Imaginary Toys
Page 14
*
I have been asked to join the staff of a new left-wing weekly, to be called The Democrat, they think. It would be marvellous. A very small staff, room to do what I should like. The offer is very tempting. But I have of course refused it. My life has been a consistent preparation for such a job. But it would be absurd, at this stage, to start unprepared. I have only a year or two to go.
*
Ideas towards a new system of aesthetics, or an attempt to decide why art is interesting or even important.
People say: ‘I do not understand Picasso, or Jackson Pollock.’ What do they mean when they say this? They mean, I’m afraid, that they can find no ‘message’ in the pictures of Picasso and Pollock. The pictures do not seem to be saying anything. Therefore the people feel cheated. They have to assume that there is a ‘message’ in a work of art before they can start to look at it, to react.

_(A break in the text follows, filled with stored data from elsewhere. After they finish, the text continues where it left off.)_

-- ==== Sys2Proof/Machine/State.lean ====
section
/-! DEFINITION. The state of one package, plain data: what the spec gives the machine, and the model's own fields, which are
marked so. Lists of (key, value) pairs with rising keys (Sparse) hold what is numbered; an unlisted key is absent or reads as
the default that the reading operation names. -/

namespace Sys2Proof.Machine

/-! ### Ranks -/

/-- A thread's row of the thread table (R366) with its return stack, newest first (R95); hw entries stand in hardware. -/
structure Thread where
  pc : Long
  exited : Bool
  parked : Bool
  waitJ : BitVec 4
  waitMask : Mask
  passed : Nat
  stack : List Long
  hw : Nat
  deriving DecidableEq, Repr, Inhabited

/-- A slot of a record entry (R349). -/
structure Slot where
  a : Long
  b : Quad
  c : Long
  deriving DecidableEq, Repr, Inhabited

/-- The state of a record entry (R349). -/
inductive EntryState where
  | issued | faulted | armed | parkedWait | ctxStep
  deriving DecidableEq, Repr, Inhabited

/-- The idempotence classes (R351). -/
inductive EntryClass where
  | n | s | p | x
  deriving DecidableEq, Repr, Inhabited

/-- An entry of a live or frame record (R349). The fields from id on are the model's: which accesses belong to the entry, how
many pieces have not reported, what the pieces brought, and the first failing thread with its cause and pointer. -/
structure Entry where
  word : IWord
  state : EntryState
  cls : EntryClass
  drop : Bool
  zeroed : BitVec 3
  unif : Bool
  pc : Long
  mask : Mask
  tagBase : BitVec 20
  prog : Nat
  status : BitVec 16
  cause : BitVec 16
  block : List Byte
  slots : Sparse Slot
  id : Nat
  left : Nat
  got : List (Nat × Nat × List Byte)
  bad : Option (Nat × Nat × BitVec 16 × Long)
  replayed : Bool
  /-- of an STC one of whose elements has failed the core's checks: the path, the cause and TVAL of the trap that follows once the
  elements below are performed (R128) -/
  stop : Option (Mask × BitVec 16 × Long) := none
  /-- the model's own: the entry stands before its injection, since a line of the tables must come first or the record is full -/
  waits : Bool := false
  /-- the model's own: MASK at issue, by which its tags are numbered; 0 where MASK has not been edited since (log 98) -/
  mask0 : Mask := 0
  deriving DecidableEq, Repr, Inhabited

/-- Rank states of R218; frozen is the context's state, in a handler is frameActive. -/
inductive RankState where
  | ready | issuing | waitOperand | parkedAtWait | waitBarrier | waitTimeline | retired
  deriving DecidableEq, Repr, Inhabited

/-- The frame copy of R341: thread table, predicates, w0 to w7, j0 to j15. -/
structure FrameCopy where
  threads : List Thread
  p : List Mask
  w : List Long
  j : List Word
  deriving DecidableEq, Repr, Inhabited

/-- An imprecise fault waiting for the ply boundary (R124). -/
structure Imprecise where
  cause : BitVec 16
  tval : Long
  /-- the address of the instruction that failed (R346, R347) -/
  pc : Long
  entry : Option Entry
  deriving DecidableEq, Repr, Inhabited

/-- What a rank in state waitOperand waits for (R212): registers owed to it, a register line, a record entry, a tag, replayed
class-S entries, the loads or all accesses of some threads (FENCE), its remote operations (FENCE.ack), room in an engine. -/
inductive WaitFor where
  | none
  | regs (l : List Nat)
  | line (n : Nat)
  | record
  | tag (n bufs : Nat)
  | replay
  | loads (m : Mask)
  | drained (m : Mask) (wide : Bool)
  | tensor (m : Mask) (wide : Bool)
  | acks
  | room (e : EngineId)
  | stopped
  deriving DecidableEq, Repr, Inhabited

/-- A rank (R218, R366). Registers: v, o and y by register × 32 + thread, w by register; p by register, one bit a thread;
j by register. -/
structure Rank where
  idx : Nat
  lane : Nat
  slot : Nat
  budget : Nat
  copyRole : Bool
  st : RankState
  starve : Nat
  readyAt : Nat
  v : Sparse Word
  o : Sparse Word
  y : Sparse Word
  w : Sparse Long
  p : Sparse Mask
  j : Sparse Word
  threads : List Thread
  /-- the ply in progress: active threads, instructions issued, LR seen (R211, R213) -/
  active : Mask
  plyLen : Nat
  plyLr : Bool
  /-- since the LR no branch and no other memory instruction has run in the ply (R129) -/
  plyClean : Bool
  waitFor : WaitFor
  tcause : Long
  tpc : Long
  tval : Long
  handler : Bool
  frameActive : Bool
  frameCopy : Option FrameCopy
  /-- the yield trap was entered (R359) -/
  yielding : Bool
  live : List Entry
  frame : List Entry
  /-- outstanding remote operations by destination package × 4 + path (R133) -/
  counters : Sparse Nat
  imprecise : List Imprecise
  /-- register lines not resident, and dirty lines (R209) -/
  away : List Nat
  dirty : List Nat
  /-- per thread: the access number before which an acquire wider than .core forbids L1 copies; release marks (R273) -/
  acqAt : Sparse Nat
  /-- by thread: a wait has acquired, and loads numbered below come before later accesses (R142, R273) -/
  acqLoads : Sparse Nat := []
  relAll : Sparse Nat
  relReads : Sparse Nat
  tcMark : Sparse Nat
  tcWide : Sparse Nat
  /-- IFREC (R342), and the word at TPC as the frame header holds it (R36) -/
  ifrec : Long
  /-- the trapping address, once the handler has written TPC (R345) -/
  tpcWas : Option Long
  frameWord : IWord
  /-- the v line that a fill is to bring -/
  fillLine : Option Nat
  /-- the trap's frame stands in the image, where its handler edits it (R350) -/
  frameInMem : Bool := false
  deriving DecidableEq, Repr, Inhabited

/-! ### Groups -/

/-- A named barrier (R140). -/
structure Bar where
  byteMode : Bool
  target : BitVec 31
  count : Word
  phase : Word
  deriving DecidableEq, Repr, Inhabited

inductive SeqState where
  | idle | running | parked | stopped
  deriving DecidableEq, Repr, Inhabited

/-- An outstanding MMA or MEPI (R228, R229). prog is the next K-block, or the next row to be read; of the rows before it, left holds
those with pieces that are not acknowledged, one entry a piece, bad those that were refused, part the bytes landed of the first; skip
holds rows from prog on that were performed before a freeze. turn is the rotation's mark of its last row (R238). paused: a translation
fault of its is not yet taken (R153). waiting: rows that are to be sent again (R356). -/
structure SeqRec where
  id : Nat
  word : IWord
  pc : Long
  number : Nat
  handleA : BitVec 128
  handleB : BitVec 128
  tileA : Nat
  tileB : Nat
  slots : List Nat
  phys : List Nat
  kb0 : Nat
  desc : List Byte
  peer : Long
  prog : Nat
  status : BitVec 16
  bytes : Nat
  tagBase : BitVec 20
  waiting : List Nat
  forceErr : Bool
  rows : Nat
  left : List Nat := []
  bad : List Nat := []
  part : Sparse Nat := []
  skip : List Nat := []
  turn : Nat := 0
  paused : Bool := false
  /-- the sequence numbers that a MEPI's writes and sends take (R146) -/
  tags : Nat := 0
  deriving DecidableEq, Repr, Inhabited

/-- A sequencer (R167, R228). -/
structure Seq where
  mpc : Long
  st : SeqState
  c : List Word
  waitBar : Nat
  waitPhase : Word
  recs : List SeqRec
  deriving DecidableEq, Repr, Inhabited

/-- A group on its core (R188, R201, R365). -/
structure Group where
  ctx : Nat
  launch : Nat
  queue : Nat
  prio : Nat
  grpid : Nat
  teamid : Nat
  launchid : Word
  core : Nat
  /-- offset of the group's image in its context's save area (R364) -/
  imgOff : Nat
  l0 : Nat
  code : Long
  mcode : Long
  scratchBytes : Nat
  planeBytes : Nat
  slabMax : Nat
  lbar : Nat
  qbar : Nat
  team : Nat
  scratch : Sparse Byte
  plane : Sparse Byte
  /-- slot to physical slab (R164) -/
  slabMap : Sparse Nat
  handles : Sparse (BitVec 128)
  peers : Sparse Long
  bars : Sparse Bar
  seq : Seq
  ranks : List Rank
  quiesced : Bool
  /-- the pending yield request's trap has been taken (R359) -/
  yieldTaken : Bool
  frozen : Bool
  placedAt : Nat
  /-- a sequencer fault that the lowest rank is still to take (R167) -/
  seqFault : Option Long
  retiredGroup : Bool
  deriving DecidableEq, Repr, Inhabited

/-- A physical slab that is bound, by core × 8 + slab: the group and its bytes (R164, R232). -/
structure Slab where
  group : Nat
  data : Sparse Byte
  deriving DecidableEq, Repr, Inhabited

/-- The quad-linked barriers of a team (R140). -/
structure Team where
  quad : Nat
  qbar : Nat
  bars : Sparse Bar
  deriving DecidableEq, Repr, Inhabited

/-! ### Contexts and launches -/

inductive CtxMode where
  | running | frozen | saved | held
  deriving DecidableEq, Repr, Inhabited

/-- A timeline (R143): ERR, VALUE, the numbers taken and the completed numbers above VALUE. -/
structure Timeline where
  err : Bool
  value : Nat
  taken : Nat
  done : List Nat
  deriving DecidableEq, Repr, Inhabited

/-- An entry of the armed ring (R356): a peer row recorded for a slab slot of a group that does not run, as the packet that brought it. -/
structure Armed where
  group : Nat
  slot : Nat
  pkt : Packet
  /-- the row could not be recorded: only its bytes are counted -/
  lost : Bool
  deriving DecidableEq, Repr, Inhabited

/-- A context (R362) with its timelines, its send counter and its weights by core (R397). -/
structure Ctx where
  mode : CtxMode
  step : BitVec 24
  part : Nat
  key : BitVec 12
  host : Bool
  rst : Bool
  trapvec : Long
  yvec : Long
  budget : Word
  deadline : Nat
  sticky : Bool
  yieldPending : Bool
  saveva : Long
  savebase : Long
  evqbase : Long
  energy : Nat
  sat : Bool
  enwt : Long
  weights : Sparse (List Word)
  /-- the model's own: cores that have read the table since the context's load, and those whose read is on its way -/
  weightsRead : List Nat := []
  weightsAsked : List Nat := []
  s1pt : Long
  s1rt : Long
  s1rn : Word
  tagSeq : BitVec 20
  tls : List Timeline
  keyEpoch : BitVec 16
  armed : List Armed
  /-- of a saved context: its groups in directory order, and the slabs they held: core, slab, group, slot -/
  savedGroups : List Nat
  landed : List (Nat × Nat × Nat × Nat)
  /-- the barriers that its groups held, configured: group, barrier (R172) -/
  landedBars : List (Nat × Nat) := []
  /-- the live and frame records as they were saved: group, rank (R350, R371) -/
  savedRecs : List (Nat × Nat × List Entry × List Entry) := []
  /-- where the armed ring's oldest entry stands (R364) -/
  armedHead : Nat := 0
  cut : List (Nat × Nat × Nat × Nat)
  thermal : Bool
  bearoff : Bool
  saveBytes : Nat
  deriving DecidableEq, Repr, Inhabited

inductive LaunchState where
  | queued | running | acknowledging
  deriving DecidableEq, Repr, Inhabited

/-- An accepted launch (R194 to R206). -/
structure Launch where
  queue : Nat
  owner : Nat
  part : Nat
  n : Nat
  pkt : List Byte
  cmdaddr : Long
  st : LaunchState
  next : Nat
  retired : Nat
  discarded : Nat
  outstanding : Nat
  status : BitVec 16
  /-- a group of it was ended by an unrecovered fault (R204) -/
  faulted : Bool := false
  firstAt : Option Nat
  passedSince : Option Nat
  holdCore : Option Nat
  holdQuad : Option Nat
  compatDone : Bool
  gone : Bool
  deriving DecidableEq, Repr, Inhabited

/-! ### Memory accesses -/

/-- Who waits for an access: an entry of a rank's live record. -/
structure Issuer where
  group : Nat
  rank : Nat
  entry : Nat
  deriving DecidableEq, Repr, Inhabited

And how do they react? Many people still think that art is Art, that it somehow puts one in touch with an Emersonian over-soul. It is assumed to have some mystical quality, whose proper appreciation makes one know, temporarily, what it is to be a god. This is the most obvious rubbish.
What then does one feel in front of a picture of a poem that ‘moves’ one? If it is not a sensation that makes one feel part of the whole way-of-being of the cosmos, what is it? suggest that one’s feeling is one, first, of surprise. Not necessarily of delight—though it may often be so. One is surprised and excited by a new idea or pattern or series of sounds or whatever. It is definitely not a feeling of recognition. One imagines that one has learnt some truth about the world which had not previously occurred to one. This does not mean, however, that one’s feeling is a mystical one, that one has touched on some great mystical force. On the contrary, one has learnt something about oneself, not about the world at all. One feels surprised: ‘I did not know that, I did not think that, and it is [or may be] true.’ Only so is art educative and socially valuable (or even of interest to the individual).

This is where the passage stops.